她低头看了看自己的袖口,然后抬起头来,看着孟父,忽然笑了。
那笑容带着几分狡黠,几分得意,像一只偷到了鸡的小狐狸。
“爹,那份东西……其实是我练字的草稿。”
孟父愣住,眉毛拧成一团:“什么?”
“我根本就没有拿到什么账目抄件。”
孟知华的语气轻快得像在说一件无关紧要的小事,“我只是恰好知道了李崇文的一些勾当,小施一计,没想到钓到了一条大鱼。”
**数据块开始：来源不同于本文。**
-- ==== Sys2Proof/Machine/Access.lean ====
section
/-! DEFINITION. Reading and writing the parts of the state: tiles, banks, stakes, clusters, dies, functions, partitions and
colours. -/

namespace Sys2Proof.Machine

/-! ## Units -/

/-- A tile; one not listed is as after reset. -/
def State.tile (s : State) (t : Nat) : Tile := mapGet s.tiles t Tile.reset

/-- Replace a tile. -/
def State.setTile (s : State) (t : Nat) (x : Tile) : State := { s with tiles := mapPut s.tiles t x }

/-- Change a tile. -/
def State.updTile (s : State) (t : Nat) (f : Tile → Tile) : State := s.setTile t (f (s.tile t))

/-- A cluster. -/
def State.clu (s : State) (c : Nat) : Cluster := mapGet s.clus c Cluster.reset

/-- Change a cluster. -/
def State.updClu (s : State) (c : Nat) (f : Cluster → Cluster) : State :=
  { s with clus := mapPut s.clus c (f (s.clu c)) }

/-- A die. -/
def State.die (s : State) (d : Nat) : Die := mapGet s.dies d Die.reset

/-- Change a die. -/
def State.updDie (s : State) (d : Nat) (f : Die → Die) : State := { s with dies := mapPut s.dies d (f (s.die d)) }

/-- A virtual function. -/
def State.vf (s : State) (v : Nat) : Vf := mapGet s.vfs v Vf.reset

/-- Change a virtual function. -/
def State.updVf (s : State) (v : Nat) (f : Vf → Vf) : State := { s with vfs := mapPut s.vfs v (f (s.vf v)) }

/-- A partition. -/
def State.part (s : State) (p : Nat) : Part := mapGet s.parts p Part.reset

/-- Change a partition. -/
def State.updPart (s : State) (p : Nat) (f : Part → Part) : State := { s with parts := mapPut s.parts p (f (s.part p)) }

/-- Change the physical function. -/
def State.updPf (s : State) (f : Pf → Pf) : State := { s with pf := f s.pf }

/-- Set ERR of PFSTAT: a register write was refused (Table 12.3). -/
def State.pfErr (s : State) : State := s.updPf (fun p => { p with err := true })

/-- A bound colour. -/
def State.col? (s : State) (c : Nat) : Option Colour := mapGet? s.cols c

/-- Change a bound colour. -/
def State.updCol (s : State) (c : Nat) (f : Colour → Colour) : State := { s with cols := mapUpd s.cols c f }

/-- A request. -/
def State.req? (s : State) (r : Nat) : Option Request := mapGet? s.reqs r

/-- Change a request. -/
def State.updReq (s : State) (r : Nat) (f : Request → Request) : State := { s with reqs := mapUpd s.reqs r f }

/-- Remove a request: its entry becomes free. -/
def State.delReq (s : State) (r : Nat) : State := { s with reqs := mapDel s.reqs r }

/-- Draw one free bit (log entry 2). -/
def State.drawBit (s : State) : Bool × State := (Config.freeBit s.free, { s with free := s.free + 1 })

/-- Draw one free word (log entry 2). -/
def State.drawWord (s : State) : W64 × State := (Config.freeWord s.free, { s with free := s.free + 1 })

/-- TIMEBASE: 1 GHz against a clk of 1.5 GHz (R19). -/
def timebase (clk : Nat) : Nat := clk * 2 / 3

/-- TIMEBASE now. -/
def State.time (s : State) : W64 := BitVec.ofNat 64 (timebase s.clk)

/-- Clk in a number of microseconds (R19). -/
def usClk (us : Nat) : Nat := 1500 * us

/-! ## Numbering (R17) -/

/-- The cluster of a tile. -/
def cluOfTile (t : Nat) : Nat := t / 32

/-- The die of a cluster. -/
def dieOfClu (c : Nat) : Nat := c / 16

/-- Routers between two tiles of one cluster, dimension-ordered: one in the same tile (R73). -/
def hopsIn (a b : Nat) : Nat :=
  let d (x y : Nat) := (x - y) + (y - x)
  1 + d (a % 32 / 8) (b % 32 / 8) + d (a % 8) (b % 8)

/-- Routers of a channel between two tiles (R73). -/
def routers (a b : Nat) : Nat := if cluOfTile a = cluOfTile b then hopsIn a b else 2 + Config.extraHops a b

/-- The partition that holds a cluster: the lowest-numbered enabled one. -/
def partOfClu (s : State) (c : Nat) : Option Nat :=
  (s.parts.find? (fun p => p.2.en && p.2.clu.getLsbD c)).map Prod.fst

/-- The clusters of a partition, rising. -/
def Part.clusters (p : Part) : List Nat := bitList 64 p.clu.toNat

/-- Size of a partition's tag block. -/
def Part.block (p : Part) : Nat := 2 ^ p.tlog.toNat

/-- A colour lies in a partition's tag block (R29). -/
def Part.hasColour (p : Part) (c : Nat) : Bool := p.tbase.toNat ≤ c && c < p.tbase.toNat + p.block

/-- Index of a colour in its tag block. -/
def Part.idx (p : Part) (c : Nat) : Nat := c - p.tbase.toNat

/-- Colour index of a bound colour. -/
def colidx (s : State) (c : Nat) : Nat :=
  match s.col? c with
  | some k => (s.part k.part).idx c
  | none => 0

/-! ## Banks and stakes -/

/-- The active bank of a tile (R86). -/
def Tile.active (t : Tile) : Bank := if t.sel then t.bank1 else t.bank0

/-- The shadow bank. -/
def Tile.shadow (t : Tile) : Bank := if t.sel then t.bank0 else t.bank1

/-- Replace the active bank. -/
def Tile.setActive (t : Tile) (b : Bank) : Tile := if t.sel then { t with bank1 := b } else { t with bank0 := b }

/-- Replace the shadow bank. -/
def Tile.setShadow (t : Tile) (b : Bank) : Tile := if t.sel then { t with bank0 := b } else { t with bank1 := b }

/-- The bank of a tile that holds a colour: the active one first. -/
def Tile.bankOf (t : Tile) (c : BitVec 12) : Option Bank :=
  if t.active.colour = some c then some t.active
  else if t.shadow.colour = some c then some t.shadow
  else none

/-- Change the bank that holds a colour. -/
def Tile.updBank (t : Tile) (c : BitVec 12) (f : Bank → Bank) : Tile :=
  if t.active.colour = some c then t.setActive (f t.active)
  else if t.shadow.colour = some c then t.setShadow (f t.shadow)
  else t

/-- Where a stake of a colour lies: tile, slot and state (R237). -/
def findStake (s : State) (c : BitVec 12) (l : BitVec 16) : Option (Nat × Nat × StakeSt) :=
  match s.col? c.toNat with
  | none => none
  | some k => match mapGet? k.smap l.toNat with
    | none => none
    | some e => match (s.tile e.ptile).bankOf c with
      | none => none
      | some b => (mapGet? b.slots e.pslot).map (fun st => (e.ptile, e.pslot, st))

/-- The state of a stake. -/
def stake? (s : State) (c : BitVec 12) (l : BitVec 16) : Option StakeSt := (findStake s c l).map (fun x => x.2.2)

/-- The tile of a logical tile, whether or not it has flipped. -/
def Colour.tileOf (k : Colour) (lt : Nat) : Nat :=
  match mapGet? k.anchors lt, mapGet? k.arriving lt with
  | some t, _ => t
  | none, some x => x.1
  | none, none => 0

/-- The tile that holds a stake; the tile of its anchor where the map lists none. -/
def tileOfStake (s : State) (c : BitVec 12) (l : BitVec 16) : Nat :=
  match s.col? c.toNat with
  | none => 0
  | some k => match mapGet? k.smap l.toNat with
    | some e => e.ptile
    | none => k.tileOf (l.toNat / 128)

/-- The logical stakes of a colour, rising. -/
def Colour.lstakes (k : Colour) : List (BitVec 16) := (mapKeys k.smap).map (BitVec.ofNat 16)

/-- The tiles of an instance, rising. -/
def Colour.tileList (k : Colour) : List Nat :=
  (k.smap.map (fun e => e.2.ptile)).foldl setIns (((k.anchors.map Prod.snd) ++ k.unflipped).foldl setIns [])

/-- The physical tile that is the anchor of a logical tile (R237). -/
def anchorOf (k : Colour) (lt : Nat) : Option Nat := mapGet? k.anchors lt

/-- The stakes of a colour with their states. -/
def stakesOf (s : State) (c : BitVec 12) : List StakeSt :=
  match s.col? c.toNat with
  | none => []
  | some k => k.lstakes.filterMap (stake? s c)

/-- The queue home of a colour: the cluster of logical tile 0 of its lead's instance (R230). -/
def queueHome (s : State) (c : BitVec 12) : Nat :=
  let lead := match s.col? c.toNat with
    | some k => k.lead
    | none => c
  match s.col? lead.toNat with
  | some k => cluOfTile (k.tileOf 0)
  | none => 0

/-! ## Accumulator banks -/

/-- An accumulator bank of a tile. -/
def Tile.acc (t : Tile) (b : Nat) : Acc :=
  match b with
  | 0 => t.m0
  | 1 => t.m1
  | 2 => t.m2
  | _ => t.m3

/-- Replace an accumulator bank. -/
def Tile.setAcc (t : Tile) (b : Nat) (a : Acc) : Tile :=
  match b with
  | 0 => { t with m0 := a }
  | 1 => { t with m1 := a }
  | 2 => { t with m2 := a }
  | _ => { t with m3 := a }

/-! ## Dirty bits (R266) -/

/-- Set dirty bits of a logical tile, kept at its anchor. -/
def setDirty (s : State) (k : Colour) (lt : Nat) (bits : List Nat) : State :=
  match anchorOf k lt with
  | none => s
  | some a => if bits.isEmpty then s else s.updTile a (fun t => { t with dirty := bits.foldl setIns t.dirty })

/-- Tokens that a stake holds at its ports and in complete sets. -/
def StakeSt.held (st : StakeSt) : Nat :=
  let n (p : Port) := (p.buf.filter (fun i => i.tok.kind != 1)).length
  n st.pa + n st.pb + n st.pc + n st.pt + st.ready.length

/-- Tokens in the operand buffers of a stake. -/
def StakeSt.bufCount (st : StakeSt) : Nat :=
  let n (p : Port) := (p.buf.filter (fun i => i.tok.kind != 1)).length
  n st.pa + n st.pb + n st.pc + n st.pt

/-- Tokens in the complete operand sets of a stake. -/
def StakeSt.readyCount (st : StakeSt) : Nat :=
  let n (o : OpSet) : Nat := o.ta.toList.length + o.tb.toList.length + o.tc.toList.length + o.tt.toList.length
  (st.ready.map n).sum

/-- The stakes of a logical tile of a colour, by logical stake. -/
def stakesIn (s : State) (c : BitVec 12) (k : Colour) (lt : Nat) : List StakeSt :=
  k.lstakes.filterMap (fun x => if x.toNat / 128 = lt then stake? s c x else none)

/-- The operand-buffer banks whose records a change at one stake may shift (Table 11.8): those from its first record on. `n` is the
number of the stake's tokens after the change. -/
def tokenBits (s : State) (c : BitVec 12) (k : Colour) (l : BitVec 16) (n : Nat) : List Nat :=
  let counts := (stakesIn s c k (l.toNat / 128)).map (fun st => (st.lstake.toNat, st.bufCount))
  let before := ((counts.filter (fun e => e.1 < l.toNat)).map Prod.snd).sum
  let total := (counts.map Prod.snd).sum
  let lo := min 15 (before / 64)
  let hi := min 15 ((total + n) / 64)
  rangeFrom (16 + lo) (hi + 1 - lo)

/-- The matching-store blocks of a logical tile that hold records, with room for `n` more: a change at a row may shift any of them
(Table 11.8). -/
def rowBlocks (s : State) (c : BitVec 12) (k : Colour) (lt n : Nat) : List Nat :=
  let mine (r : Token) : Bool := r.colour == c && r.lstake.toNat / 128 == lt
  let rows := (k.tileList.map (fun t => ((s.tile t).rows.filter mine).length + ((s.tile t).early.filter (fun i => mine i.tok)).length)).sum
  rangeFrom 32 (min 16 ((rows + ((stakesIn s c k lt).map StakeSt.readyCount).sum + n) / 256 + 1))

/-- The blocks that differ between two states of one stake. -/
def stakeBits (s : State) (c : BitVec 12) (k : Colour) (a b : StakeSt) : List Nat :=
  (if a.l0 != b.l0 || a.l1 != b.l1 || a.l2 != b.l2 || a.l3 != b.l3 then [a.lstake.toNat % 128 / 8] else []) ++
  (if a.pa.buf != b.pa.buf || a.pb.buf != b.pb.buf || a.pc.buf != b.pc.buf || a.pt.buf != b.pt.buf
    then tokenBits s c k a.lstake b.bufCount else []) ++
  (if a.ready != b.ready then rowBlocks s c k (a.lstake.toNat / 128) b.readyCount else []) ++
  (if a.kn != b.kn || a.pa.latches != b.pa.latches || a.pb.latches != b.pb.latches || a.pc.latches != b.pc.latches ||
      a.ebuf != b.ebuf || a.group != b.group || a.mergeB != b.mergeB || a.out != b.out then [180] else [])

/-- Replace the state of a stake, with its dirty bits. -/
def putStake (s : State) (c : BitVec 12) (st : StakeSt) : State :=
  match s.col? c.toNat, findStake s c st.lstake with
  | some k, some (t, slot, old) =>
    setDirty (s.updTile t (fun x => x.updBank c (fun b => { b with slots := mapPut b.slots slot st }))) k
      (st.lstake.toNat / 128) (stakeBits s c k old st)
  | _, _ => s

/-- Change the state of a stake. -/
def updStake (s : State) (c : BitVec 12) (l : BitVec 16) (f : StakeSt → StakeSt) : State :=
  match stake? s c l with
  | some st => putStake s c (f st)
  | none => s

/-- Change every stake of a colour. -/
def updStakes (s : State) (c : BitVec 12) (f : StakeSt → StakeSt) : State :=
  (stakesOf s c).foldl (fun s st => putStake s c (f st)) s

/-! ## Ports -/

/-- Port `p` of a stake: 0 a, 1 b, 2 c, 3 t. -/
def StakeSt.port (st : StakeSt) (p : Nat) : Port :=
  match p with
  | 0 => st.pa
  | 1 => st.pb
  | 2 => st.pc
  | _ => st.pt

/-- Replace a port of a stake. -/
def StakeSt.setPort (st : StakeSt) (p : Nat) (x : Port) : StakeSt :=
  match p with
  | 0 => { st with pa := x }
  | 1 => { st with pb := x }
  | 2 => { st with pc := x }
  | _ => { st with pt := x }

/-- Depth of a port. -/
def StakeSt.depth (st : StakeSt) (p : Nat) : Nat :=
  match p with
  | 0 => st.da
  | 1 => st.db
  | 2 => st.dc
  | _ => st.dt

/-- Tokens that a port's operand buffer holds: boundary records take no entry (R79). -/
def Port.count (p : Port) : Nat := (p.buf.filter (fun i => i.tok.kind != 1)).length

/-- The port is ready under R71. -/
def StakeSt.portReady (st : StakeSt) (p : Nat) : Bool := (st.port p).count < st.depth p

/-- Entries of a tile's operand-buffer pool that its active bank uses (R14). -/
def Tile.poolUsed (t : Tile) : Nat :=
  ((mapVals t.active.slots).map (fun st => st.pa.count + st.pb.count + st.pc.count + st.pt.count)).sum

/-- Entries of the pool that a stake's ports are given (R308). -/
def StakeSt.depths (st : StakeSt) : Nat := st.da + st.db + st.dc + st.dt

/-- Entries of a tile's pool that the stakes of its active bank are given (R14, R308). -/
def Tile.poolGiven (t : Tile) : Nat := ((mapVals t.active.slots).map StakeSt.depths).sum

/-- A local register. -/
def StakeSt.lreg (st : StakeSt) (n : Nat) : W512 :=
  match n with
  | 0 => st.l0
  | 1 => st.l1
  | 2 => st.l2
  | _ => st.l3

/-- The token of a port in an operand set. -/
def OpSet.get (o : OpSet) (p : Nat) : Option Token :=
  match p with
  | 0 => o.ta
  | 1 => o.tb
  | 2 => o.tc
  | _ => o.tt

/-- Set the token of a port in an operand set. -/
def OpSet.put (o : OpSet) (p : Nat) (t : Token) : OpSet :=
  match p with
  | 0 => { o with ta := some t }
  | 1 => { o with tb := some t }
  | 2 => { o with tc := some t }
  | _ => { o with tt := some t }

/-- The operand set with nothing in it. -/
def OpSet.empty : OpSet := { ta := none, tb := none, tc := none, tt := none }

/-- The tokens of an operand set, in the order a, b, c, t. -/
def OpSet.toks (o : OpSet) : List Token := o.ta.toList ++ o.tb.toList ++ o.tc.toList ++ o.tt.toList

/-! ## Frames -/

/-- A frame of a bound colour. -/
def frame? (s : State) (c : BitVec 12) (f : BitVec 12) : Option Frame :=
  match s.col? c.toNat with
  | some k => mapGet? k.frames f.toNat
  | none => none

/-- Change a frame. -/
def updFrame (s : State) (c f : BitVec 12) (g : Frame → Frame) : State :=
  s.updCol c.toNat (fun k => { k with frames := mapUpd k.frames f.toNat g })

/-- Age order of R35: `a` was created before `b`. -/
def older (a b : BitVec 32) : Bool := a != b && (b - a).toNat < 2 ^ 31

/-- Frames of a colour in the retiring set (R36). -/
def Colour.retiring (k : Colour) : List Frame := (mapVals k.frames).filter (fun f => f.phase == .purging)

/-- A frame of the firing's colour is live: from its FRAMENEW until its number enters the retiring set (R464). -/
def Colour.isLive (k : Colour) (f : BitVec 12) : Bool :=
  match mapGet? k.frames f.toNat with
  | some x => x.phase != .purging
  | none => false

/-- Count a discarded token (R36). -/
def countPurged (s : State) (c : BitVec 12) (n : Nat) : State :=
  if n = 0 then s else { s with purged := mapPut s.purged c.toNat (countUp (mapGet s.purged c.toNat 0) n) }

end Sys2Proof.Machine
end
她说着,悄悄垂下眼帘,没有去看孟父的眼睛。与白清简往来之事,她还未想好如何开口,索性先含糊过去,日后再寻机会解释。
孟父瞪大了眼睛:“那你刚才——”
“我赌了一把。”孟知华弯了弯嘴角,“我赌李老爷不敢赌。”
孟父张了张嘴,想说什么,最终却化作一声无奈的叹息,大手在膝盖上重重一拍,震得车厢板响了一声:“你这丫头……胆子也太大了。万一他真让你把东西交给周大人呢?”
“他不会的。”
孟知华靠在车壁上,语气笃定,“他这种人,宁可信其有,不可信其无。他赌不起。”
孟父盯着她看了好一会儿,忽然咧开嘴笑了。
那笑声粗犷,带着沙场老兵才有的痛快劲儿,震得车厢都嗡嗡的。
“你连你爹都瞒过去了。”
他摇了摇头,粗糙的大手揉揉眉心,“我刚才还真以为你手里有什么了不得的证据。”
“若连您都瞒不过,怎么瞒得过李老爷?”
孟知华笑了笑,转头望向车窗外缓缓后退的街景,语气轻描淡写,“反正,婚已经退了。至于那份草稿,就让它烂在李家的灰堆里吧。”
孟父长舒了一口气,胸膛起伏间像是卸下了扛了多年的重担,声音里带着几分释然,几分痛快:“还得是咱们华儿!终于把这婚退了。往后,再也不用看你受他们李家的气了。”
他说着,抬手撩开车帘,望向远处暮色中的城门。
夕阳正当好。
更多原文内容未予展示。